What is the value of the total capacitive reactance in each circuit? A. f = 1 kHz and C = 1.047 uF.
B. f = 1 Hz, C1 = 10 uF and C2 = 15 uF.
C. F = 60 Hz, C1 = 1 uF and C2 = 1 uF.
To determine the total capacitive reactance in each circuit, we can use the formula XC = 1 / (2πfC), where XC represents the capacitive reactance, f is the frequency, and C is the capacitance.
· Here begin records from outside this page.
-- ==== Sys2Proof/Machine/Tarn.lean ====
section
/-! DEFINITION. The Tarn of a core: tile rows, ownership and lending, carry chains (05_tarn_and_epilogue.md, R160 to
R171), and what a running grain's unit needs to know. -/
namespace Sys2Proof.Machine

/-- What a grain's unit works with: its core, the partition it works for, the partition that owns the core, its request
context, GRAIN_ID, CARRY, STRICT, whether it is a filler grain, and the STEP_NO of its stochastic rounding. -/
structure GCtx where
  core : Nat
  part : Nat
  owner : Nat
  ctx : Ctx
  gid : Nat
  carry : Bool
  strict : Bool
  filler : Bool
  stepNo : Nat
  run : Nat
  deriving DecidableEq, Repr

/-- What a unit gives back when its grain ends: its unit code (0 for none), the flags raised, whether a field was
clamped, and the state. -/
structure UnitOut where
  code : Nat
  flags : Nat
  clamped : Bool
  st : State

/-- An empty row. -/
def TarnRow.empty : TarnRow := ⟨0, 0, false, 0, []⟩

/-- Tile row r of core c; a row not listed is empty. -/
def State.tarnRow (s : State) (c r : Nat) : TarnRow := tgetD (s.core c).tarn r TarnRow.empty

/-- Tile row r of core c replaced; an empty row that no partition's grain has written is not listed. -/
def State.setRow (s : State) (c r : Nat) (x : TarnRow) : State :=
  s.modCore c (fun k => { k with tarn := if x = TarnRow.empty then tdel k.tarn r else tput k.tarn r x })

/-- The tile rows of core c as another state has them: what a run that is discarded wrote there is gone, and every line it read stays
charged and cached (R118, R144). -/
def State.keepTarn (s : State) (c : Nat) (before : State) : State := s.modCore c (fun k => { k with tarn := (before.core c).tarn })

/-- Slot n of a row, 128 bits; an empty row reads as zero slots (R162). -/
def TarnRow.slot (x : TarnRow) (n : Nat) : Nat := nthD x.slots n 0

/-- A row's slots with slot n replaced. -/
def TarnRow.setSlot (x : TarnRow) (n v : Nat) : TarnRow :=
  let l := x.slots ++ List.replicate (64 - x.slots.length) 0
  { x with slots := l.take n ++ v :: l.drop (n + 1) }

/-- Every slot of a row marked NaN (R149, R175): CLASS NaN in anchored form; the canonical NaN in bits [31:0] in strict form, bits
[126:32] zero, INEXACT as it was. An empty row takes the grain's form (R162): strict, or anchored at a. -/
def TarnRow.markNan (x : TarnRow) (strict : Bool) (a : Int) : TarnRow :=
  if x.form = 2 || x.form = 0 && strict then
    { x with form := 2, slots := (List.range 64).map (fun n => f32Nan + 2 ^ 127 * b2n (bitN (x.slot n) 127)) }
  else { x with
    form := 1
    anchor := if x.form = 0 then a else x.anchor
    slots := (List.range 64).map (fun n => { slotOf (x.slot n) with cls := 3 : Slot }.word) }

/-- The tag of a row as Table 5-1 lays it out. -/
def TarnRow.tag (x : TarnRow) : Nat :=
  x.form + 4 * (if x.form = 1 then toField 10 x.anchor else 0) + 2 ^ 12 * b2n x.opn + 2 ^ 13 * x.part

/-- The rows a grain may use on its core, as [first, past the last): the owner's rows, or the lent rows for a filler
grain, which it addresses by their index (R165). -/
def State.rowWindow (s : State) (g : GCtx) : Nat × Nat :=
  let lent := 64 * s.rd F.pFillRows g.owner
  if g.filler then (2048 - lent, 2048) else (0, 2048 - lent)

/-- Whether rows [base, base + n) as the grain names them are usable by it (R166). -/
def State.rowsOk (s : State) (g : GCtx) (base n : Nat) : Bool :=
  let w := s.rowWindow g
  decide (w.1 + base + n ≤ w.2)

/-- The tile row a grain's row index names. -/
def State.rowAt (s : State) (g : GCtx) (r : Nat) : Nat := (s.rowWindow g).1 + r

/-- A Tarn row event (Table 5-10): causes 1 not owned, 2 open row restarted. -/
def State.tarnEvent (s : State) (g : GCtx) (unit first cause n : Nat) : State :=
  s.event 0x0C g.part [g.part, g.core, g.gid, unit, first, cause, n]

/-- OPEN set or cleared on the rows a completed grain wrote, by its CARRY, and PART set (R169, Table 5-1). -/
def State.closeRows (s : State) (g : GCtx) (rows : List Nat) : State :=
  rows.foldl (fun s r =>
    let x := s.tarnRow g.core r
    s.setRow g.core r { x with opn := g.carry, part := g.part }) s

/-- Rows restarted by a grain with START (R171): each open row is emptied and counted once, one event for the grain. -/
def State.restartRows (s : State) (g : GCtx) (unit : Nat) (rows : List Nat) : State :=
  let opn := rows.eraseDups.filter (fun r => (s.tarnRow g.core r).opn)
  match opn with
  | [] => s
  | r :: _ => (s.tarnEvent g unit r 2 opn.length).inc F.pOpenRestart opn.length g.part

/-- Every lent row of a core emptied before the first grain of another partition runs on them (R167). -/
def State.emptyLent (s : State) (g : GCtx) : State :=
  let lent := 64 * s.rd F.pFillRows g.owner
  let rows := (s.core g.core).tarn.filter (fun e => 2048 - lent ≤ e.1)
  if g.filler && rows.any (fun e => e.2.part != g.part) then
    s.modCore g.core (fun k => { k with tarn := k.tarn.filter (fun e => e.1 < 2048 - lent) })
  else s

/-- The value a slot of a row holds, with the flag its reading raises: R114 in anchored form, binary32 in strict form. -/
def TarnRow.value (x : TarnRow) (n : Nat) : Num × Nat :=
  if x.form = 1 then (slotOf (x.slot n)).read x.anchor
  else if x.form = 2 then (ofF32 (fldN (x.slot n) 0 32), 0)
  else (Num.zero, 0)

/-- A row made anchored at anchor a if it is empty (R116, R162); a strict row met by an anchored grain has each binary32
value entered as one addend (R121). The addend is the value alone: an INEXACT bit of the strict slot is not carried into the anchored
one, where the spec says nothing of it (DESIGN CHOICE, notes/assumptions/100.md). -/
def TarnRow.toAnchored (x : TarnRow) (a : Int) : TarnRow × Nat :=
  if x.form = 1 then (x, 0)
  else if x.form = 2 then
    let r := (List.range 64).map (fun n => Slot.empty.addend a (ofF32 (fldN (x.slot n) 0 32)))
    ({ x with form := 1, anchor := a, slots := r.map (fun y => y.slot.word) }, r.foldl (fun f y => flOr f y.flags) 0)
  else ({ x with form := 1, anchor := a, slots := List.replicate 64 0 }, 0)

/-- A row made strict: an anchored row's slots are read to binary32 under round to nearest even (R121); INEXACT of a
slot stays in bit 127. -/
def TarnRow.toStrict (x : TarnRow) : TarnRow × Nat :=
  if x.form = 2 then (x, 0)
  else if x.form = 1 then
    let r := (List.range 64).map (fun n =>
      let sl := slotOf (x.slot n)
      let (v, f) := sl.read x.anchor
      let (b, g) := toF32 v
      (b + 2 ^ 127 * b2n (sl.inx || bitN g 2), flOr f g))
    ({ x with form := 2, anchor := 0, slots := r.map (fun y => y.1) }, r.foldl (fun f y => flOr f y.2) 0)
  else ({ x with form := 2, anchor := 0, slots := List.replicate 64 0 }, 0)

/-- The fields of an anchor control (Table 3-13): anchor, AUTO, RETRY_MAX. -/
def acAnchor (a : Nat) : Int := signedN 10 (fldN a 0 10)
def acAuto (a : Nat) : Bool := bitN a 10
def acRetry (a : Nat) : Nat := fldN a 11 2

/-- A numeric field clamped to a range by a grain: the value to use, and the state with the clamp record if any (R522). -/
def State.clampG (s : State) (g : GCtx) (field v lo hi : Nat) : Nat × Bool × State :=
  if v < lo then (lo, true, s.clampGrain g.part g.core g.gid 1 field v lo)
  else if hi < v then (hi, true, s.clampGrain g.part g.core g.gid 2 field v hi)
  else (v, false, s)

/-- v held to [lo, hi]. -/
def clampN (v lo hi : Nat) : Nat := if v < lo then lo else if hi < v then hi else v

/-- The anchor retry event (R119, Table 3-17): the first row whose anchor moves, old and new anchors, run number and
exhausted. -/
def State.retryEvent (s : State) (g : GCtx) (run row : Nat) (old new : Int) (exhausted : Nat) : State :=
  s.event 0x09 g.part [g.part, g.core, g.gid, row, toField 10 old, toField 10 new, run, exhausted]

end Sys2Proof.Machine
end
A. For circuit A, given f = 1 kHz and C = 1.047 uF, we can plug these values into the formula:
XC = 1 / (2π * 1 kHz * 1.047 uF)
To calculate the answer, convert the uF to F:
XC = 1 / (2π * 1 kHz * 1.047 * 10^-6 F)
Simplify:
XC = 1 / (2π * 10^3 Hz * 1.047 * 10^-6 F)
XC ≈ 151.16 Ω
Therefore, in circuit A, the total capacitive reactance is approximately 151.16 Ω.
B. For circuit B, given f = 1 Hz, C1 = 10 uF, and C2 = 15 uF, we can use the same formula and sum up the individual capacitive reactance values for C1 and C2:
XC1 = 1 / (2π * 1 Hz * 10 uF) ≈ 1.59 Ω
XC2 = 1 / (2π * 1 Hz * 15 uF) ≈ 1.06 Ω
Summing them up gives us:
Total XC = XC1 + XC2 ≈ 1.59 Ω + 1.06 Ω ≈ 2.65 Ω
Therefore, in circuit B, the total capacitive reactance is approximately 2.65 Ω.
C. For circuit C, given f = 60 Hz, C1 = 1 uF, and C2 = 1 uF, we apply the formula:
XC1 = 1 / (2π * 60 Hz * 1 uF) ≈ 2.65 Ω
XC2 = 1 / (2π * 60 Hz * 1 uF) ≈ 2.65 Ω
Again, summing them up gives us:
Total XC = XC1 + XC2 ≈ 2.65 Ω + 2.65 Ω ≈ 5.30 Ω
Therefore, in circuit C, the total capacitive reactance is approximately 5.30 Ω.